Nela se encaixa qualquer tipo de transporte utilizado nos dias de hoje. Entretanto, provavelmente Machado trataria da prestação de serviços defeituosos e não dos “encatarroados”, para quem ele dirigiu as primeiras recomendações: “podem entrar nos bondes com a condição de não tossirem mais de três vezes dentro de uma hora, e no caso de pigarro, quatro. Quando a tosse for tão teimosa, que não permita esta limitação, os encatarroados têm dois alvitres: — ou irem a pé, que é bom exercício, ou meterem-se na cama.”
Apenas entre 2018 e 2019, o número de viajantes aéreos aumentou 20%, no Brasil, já as demandas judiciais no setor aumentaram 109% no mesmo período. O que explicaria esse crescimento em progressão geométrica? Provavelmente a razão não decorre dos “amoladores”, para os quais Machado recomenda que “toda a pessoa que sentir necessidade de contar os seus negócios íntimos, sem interesse para ninguém, deve primeiro indagar do passageiro escolhido para uma tal confidência, se ele é assaz cristão e resignado. No caso afirmativo, perguntar-lhe-á se prefere a narração ou uma descarga de pontapés”.
Nota-se que há uma nítida frustração entre a expectativa do usuário e o serviço ofertado, apesar de o art.6º do Código do Consumidor ser expresso ao considerar como serviço adequado aquele que satisfaça “as condições de regularidade, continuidade, eficiência, segurança, atualidade, generalidade, cortesia na sua prestação e modicidade das tarifas”. No transporte aéreo, tornou-se quase praxe o extravio de bagagens, atrasos, remarcações e cancelamentos de voos, em que aos passageiros resta reunirem-se nos saguões dos aeroportos, em meio à ausência de informações e falarem ao leu. E agora, até queda de aviões em condições no mínimo mal explicadas...
Outro aspecto curioso: hoje cobra-se por tudo, desde a marcação do assento, como se fosse possível viajar sem um assento... Fico a imaginar qual sugestão Machado daria para o uso desses primeiros espaços que na sua crônica eram reservados “para a emissão dos perdigotos”.
No caso dos ônibus, principal modo de transporte público, e que tem um papel fundamental para a mobilidade nas cidades, a situação é ainda mais caótica. Neles, muitas vezes, sequer há espaços para uma mínima conversa. Bom, pelo menos Machado não precisaria recomendar aos passageiros para “quando duas pessoas, sentadas a distância, quiserem dizer alguma coisa em voz alta, terão cuidado de não gastar mais de quinze ou vinte palavras, e, em todo caso, sem alusões maliciosas, principalmente se houver senhoras.”

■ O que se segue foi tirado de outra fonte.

/-- 41_timer R130: TINT = 1 implies Running: so at power-on, and kept by every step of every agent whatever else holds. -/
def Obligations.PendingFlagMeansRunning : Prop :=
  (∀ (cfg : Config) (c : Fin 2), (State.powerOn cfg).timers[c].tcsr.tint = true →
    (State.powerOn cfg).tstate c = .running)
  ∧ (∀ s t : State, (∀ c : Fin 2, s.timers[c].tcsr.tint = true → s.tstate c = .running) → step s = .next t →
      ∀ c : Fin 2, t.timers[c].tcsr.tint = true → t.tstate c = .running)

/-- 00_scope R7, 10_state R23: no step changes the configuration, and the stored registers never show a reserved bit, whatever state the step
starts in that shows none. -/
def Obligations.EveryStepKeepsReservedBitsZero : Prop :=
  ∀ s t : State, step s = .next t → t.cfg = s.cfg ∧ (s.InRange → t.InRange)
end

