theorem ChannelMove.pending_running {i : Instr} {s t : State} {c : Fin 2} (h : ChannelMove s t c i)
    (hs : s.timers[c].tcsr.tint = true → s.timers[c].tcsr.ent = true) :
    t.timers[c].tcsr.tint = true → t.timers[c].tcsr.ent = true := by
  cases h with
  | stays timer | loaded _ timer | counted _ _ timer =>
    rw [timer]
    exact hs
  | written accepted timer =>
    rw [timer]
    obtain hd | ⟨hstop, -⟩ := accepted
    · exact fun _ => ent_of_isStartValue hd
    · exact fun ht => absurd (hs (Tcsr.tint_of_write ht)) (Bool.eq_false_iff.1 hstop)
  | expired running _ timer =>
    rw [timer]
    exact fun _ => running
  | reset timer =>
    rw [timer]
    exact nofun

/-- A write that leaves the channel Running is a start value (41_timer R122). -/
theorem ChannelMove.sound {i : Instr} {s t : State} {c : Fin 2} (h : ChannelMove s t c i)
    (hs : s.timers[c].tcsr.Sound) : t.timers[c].tcsr.Sound := by
  obtain ⟨hpending, hmode⟩ := hs
  refine ⟨h.pending_running hpending, ?_⟩
  cases h with
  | stays timer | loaded _ timer | counted _ _ timer | expired _ _ timer =>
    rw [timer]
    exact hmode
  | written accepted timer =>
    rw [timer]
    obtain hd | ⟨-, h7⟩ := accepted
    · obtain ⟨h1, h4, h5, h6, -⟩ := isStartValue_bits hd
      exact fun _ => ⟨h1, h4, h6, h5⟩
    · exact fun hent => absurd hent (Bool.eq_false_iff.1 h7)
  | reset timer =>
    rw [timer]
    exact nofun

theorem ChannelMove.merged_le_expired {i : Instr} {s t : State} {c : Fin 2} (h : ChannelMove s t c i)
    (hs : s.merged[c] ≤ s.expired[c]) : t.merged[c] ≤ t.expired[c] := by
  obtain ⟨⟨hexpired, hmerged⟩, -⟩ | ⟨-, hexpired, hmerged⟩ := h.pending_before_or_expired
  · rwa [hexpired, hmerged]
  · rw [hexpired, hmerged]
    split <;> omega

/-- TINT = 1 implies Running, on every channel (41_timer R130). -/
def State.PendingRuns (s : State) : Prop := ∀ c : Fin 2, s.timers[c].tcsr.tint = true → s.tstate c = .running

theorem exec_pendingRuns {i : Instr} {s t : State} (hs : s.PendingRuns) (h : exec i s = .next t) : t.PendingRuns :=
  fun c ht => (Tcsr.tstate_running _).2
    ((exec_channelMove h c).pending_running (fun hp => (Tcsr.tstate_running _).1 (hs c hp)) ht)

theorem State.powerOn_channel (cfg : Config) (c : Fin 2) : (State.powerOn cfg).timers[c] = Timer.zero :=
  Vector.getElem_replicate _

/-- Settles O57: every move of a channel keeps it, and the sequencer's own part touches no channel. -/
theorem pendingFlagMeansRunning : Obligations.PendingFlagMeansRunning := by
  refine ⟨fun cfg c => ?_, fun s t hs h => ?_⟩
  · rw [State.powerOn_channel]
    exact nofun
  · exact step_preserves (P := State.PendingRuns) h hs (fun _ _ _ _ _ _ _ => id) exec_pendingRuns id

/-! ### The block invariant, part by part -/

theorem State.directionFirst_blockReset (s : State) : s.blockReset.DirectionFirst :=
  ⟨fun _ => ⟨rfl, fun _ => Vector.getElem_replicate _⟩, fun _ => ⟨rfl, rfl⟩⟩

/-- What an operation that names a channel can write: the channels, their counters, the records and the response. -/
theorem channelOp_frame {i : Instr} {s t : State} {c : Fin 2} (hi : channelOfInstr i = some c)
    (h : exec i s = .next t) :
    t = { s with
      timers := t.timers, expired := t.expired, merged := t.merged
      faults := t.faults, refused := t.refused, resp := t.resp } := by
  cases i with
  | wrTmrTcsr c d => obtain ⟨rfl, -⟩ | ⟨rfl, -⟩ | ⟨rfl, -⟩ | ⟨rfl, -⟩ := wrTmrTcsr_cases h <;> rfl
  | tclk c => obtain ⟨-, rfl⟩ | ⟨-, -, rfl⟩ | ⟨-, -, rfl⟩ := tclk_cases h <;> rfl
  | wrTmrTlr c d =>
    simp only [exec, execWrTmrTlr] at h
    split at h <;> cases h <;> rfl
  | rdTmrTcsr c | rdTmrTlr c | rdTmrTcr c => cases h; rfl
  | _ => cases hi

/-- The latches and lines move only once their direction is written, and writing it ends the claim (10_state R26 to R30). -/
theorem exec_directionFirst {i : Instr} {s t : State} (hs : s.DirectionFirst) (h : exec i s = .next t) :
    t.DirectionFirst := by
  cases i with
  | reset =>
    cases h
    exact s.directionFirst_blockReset
  | wrGpioInTri d =>
    simp only [exec, execWrGpioInTri] at h
    split at h <;> cases h
    · exact hs
    · exact ⟨nofun, hs.2⟩
  | wrGpioOutTri d =>
    simp only [exec, execWrGpioOutTri] at h
    split at h <;> cases h
    · exact hs
    · exact ⟨hs.1, nofun⟩
  | sample n raw =>
    simp only [exec, execSample] at h
    split at h <;> cases h
    · rename_i hdir
      exact ⟨fun hclear => absurd hdir (Bool.eq_false_iff.1 hclear), hs.2⟩
    · exact hs
  | wrGpioOutData d | strobePwmTick =>
    simp only [exec, execWrGpioOutData, execStrobePwmTick] at h
    split at h <;> cases h
    · rename_i hdir
      exact ⟨hs.1, fun hclear => absurd hdir (Bool.eq_false_iff.1 hclear)⟩
    · exact hs
  | wrTmrTcsr c d | wrTmrTlr c d | tclk c =>
    rw [channelOp_frame rfl h]
    exact hs
  | rdGpioInData | rdGpioOutData =>
    simp only [exec, execRdGpioInData, execRdGpioOutData] at h
    split at h <;> cases h <;> exact hs
  | _ =>
    cases h
    exact hs

theorem exec_timersSound {i : Instr} {s t : State} (hs : s.TimersSound) (h : exec i s = .next t) : t.TimersSound :=
  fun c => (hs c).imp (exec_channelMove h c).sound (exec_channelMove h c).merged_le_expired

/-- No operation sets ISR, HIE is set-once, and RESET clears both (42_interrupt_ack R158, R162). -/
theorem exec_isr_under_hie {i : Instr} {s t : State} (hs : s.isr = true → s.hie = true) (h : exec i s = .next t) :
    t.isr = true → t.hie = true := by
  cases i with
  | wrIntcIar d =>
    cases h
    exact fun hset => hs (Bool.and_eq_true_iff.1 hset).1
  | wrIntcMer d =>
    cases h
    exact fun hset => Bool.or_eq_true_iff.2 (.inl (hs hset))
  | reset =>
    cases h
    exact nofun
  | wrTmrTcsr c d | wrTmrTlr c d | tclk c =>
    rw [channelOp_frame rfl h]
    exact hs
  | rdGpioInData | rdGpioOutData | wrGpioInTri d | wrGpioOutData d | wrGpioOutTri d | sample n raw | strobePwmTick =>
    simp only [exec, execRdGpioInData, execRdGpioOutData, execWrGpioInTri, execWrGpioOutData, execWrGpioOutTri,
      execSample, execStrobePwmTick] at h
    split at h <;> cases h <;> exact hs
  | _ =>
    cases h
    exact hs

/-- The latch sets ISR under HIE only (42_interrupt_ack R150). -/
theorem State.endStep_isr_under_hie {s : State} (hs : s.isr = true → s.hie = true) :
    s.endStep.isr = true → s.endStep.hie = true := by
  intro h
  obtain hset | hlatched := Bool.or_eq_true_iff.1 h
  · exact hs hset
  · exact (Bool.and_eq_true_iff.1 hlatched).1

/-- No step ends with the timer line high, HIE = 1 and ISR = 0 (42_interrupt_ack R150). -/
theorem step_latches {s t : State} (h : step s = .next t) (hhie : t.hie = true) (hline : t.tmrIrq = true) :
    t.isr = true := by
  obtain ⟨-, u, -, rfl⟩ := step_cases h
  exact Bool.or_eq_true_iff.2 (.inr (Bool.and_eq_true_iff.2 ⟨hhie, hline⟩))

/-! ### The handler's position and latch (60_exceptions R210, R213) -/

theorem State.handlerSound_of_free {s : State} (h : s.seq = .idle ∨ s.seq = .iar ∨ s.seq = .ret) : s.HandlerSound := by
  unfold State.HandlerSound
  obtain h | h | h := h <;> rw [h] <;> trivial

theorem State.handlerSound_iff_channel {s : State} {c : Fin 2} (h : s.seq = .rd c ∨ s.seq = .act c) :
    s.HandlerSound ↔ c.val < s.cfg.nTch.val := by
  unfold State.HandlerSound
  obtain h | h := h <;> rw [h]

theorem State.handlerSound_iff_ack {s : State} {c : Fin 2} (h : s.seq = .ack c) :
    s.HandlerSound ↔ c.val < s.cfg.nTch.val ∧ s.v = 0x1D2 ∧ s.timers[c].tcsr.tint = true := by
  unfold State.HandlerSound
  rw [h]

theorem State.handlerSound_of_afterChannel {s : State} {c : Fin 2} (h : s.seq = .afterChannel s.cfg c) :
    s.HandlerSound := by
  unfold Seq.afterChannel at h
  split at h
  · rename_i hnext
    exact (handlerSound_iff_channel (.inl h)).2 hnext
  · exact handlerSound_of_free (.inr (.inl h))

/-- The position and the latch stay, and so does a pending flag. -/
theorem State.HandlerSound.of_stays {s t : State} (hs : s.HandlerSound) (hcfg : t.cfg = s.cfg) (hseq : t.seq = s.seq)
    (hv : t.v = s.v) (ht : ∀ c : Fin 2, s.timers[c].tcsr.tint = true → t.timers[c].tcsr.tint = true) :
    t.HandlerSound := by
  unfold State.HandlerSound at hs ⊢
  rw [hseq, hcfg, hv]
  generalize s.seq = q at hs ⊢
  cases q with
  | ack c =>
    obtain ⟨hc, hlatched, hpending⟩ := hs
    exact ⟨hc, hlatched, ht c hpending⟩
  | _ => exact hs

theorem exec_keeps_position {i : Instr} {s t : State} (h : exec i s = .next t) (hi : i ≠ .reset) :
    t.seq = s.seq ∧ t.v = s.v := by
  obtain ⟨code, rfl⟩ | ⟨r, rfl⟩ | hc := exec_cases h
  · exact ⟨rfl, rfl⟩
  · exact ⟨rfl, rfl⟩
  · exact hc.sequencer hi

theorem tclk_keeps_pending {c c' : Fin 2} {s t : State} (h : exec (.tclk c') s = .next t)
    (ht : s.timers[c].tcsr.tint = true) : t.timers[c].tcsr.tint = true := by
  cases exec_channelMove h c with
  | stays timer | counted _ _ timer =>
    rw [timer]
    exact ht
  | expired _ _ timer => rw [timer]

/-- The transactions of the three agents beside SEQ: HOST moves at IDLE only, TIMER never clears a flag, and ENV resets. -/
theorem transaction_handlerSound {a : Agent} {T : Txn} {s u : State} (hs : s.HandlerSound)
    (h : transaction a T s = .next u) (hseq : a ≠ .seq) (hhost : a = .host → s.seq = .idle) : u.HandlerSound := by
  obtain ⟨r, -, rfl⟩ | ⟨i, hi, hx⟩ := transaction_cases h
  · exact hs
  have hissue := mayIssue_of_decode hi
  cases a with
  | host =>
    have hidle : u.seq = .idle := by
      by_cases hreset : i = .reset
      · subst hreset
        cases hx
        rfl
      · obtain ⟨hpos, -⟩ := exec_keeps_position hx hreset
        exact hpos.trans (hhost rfl)
    exact State.handlerSound_of_free (.inl hidle)
  | timer =>
    cases i with
    | tclk c =>
      obtain ⟨hcfg, -⟩ := exec_keeps hx
      obtain ⟨hpos, hv⟩ := exec_keeps_position hx nofun
      exact hs.of_stays hcfg hpos hv fun _ => tclk_keeps_pending (s := { s with issuer := .timer }) hx
    | _ => cases hissue
  | env =>
    cases i with
    | reset => cases hx; exact State.handlerSound_of_free (.inl rfl)
    | _ => cases hissue
  | seq => exact absurd rfl hseq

Perceba o leitor como Machado apresenta os casos com humor e ironia, trazendo reflexões sobre os comportamentos humanos cotidianos. Apesar de o tempo provocar mudanças de costumes, valores e comportamentos, os quais provavelmente levariam o escritor a tratar das más condições nos transportes e não dos comportamentos humanos, acho que um permanece completamente atual e alheio a qualquer alteração. É a regra destinada aos quebra-queixos, ou seja, aos fumantes. Segundo ela, “é permitido o uso de quebra-queixos em duas circunstâncias: - a primeira quando não for ninguém no bonde, e a segunda ao descer”. Vale para os meios de transporte e qualquer lugar público. Simples assim...
Ops: Aqui não há nenhuma advertência aos leitores conhecidos. Salvo se estiverem agora a torcer-me o nariz. Neste caso, seria inútil desculpar-me.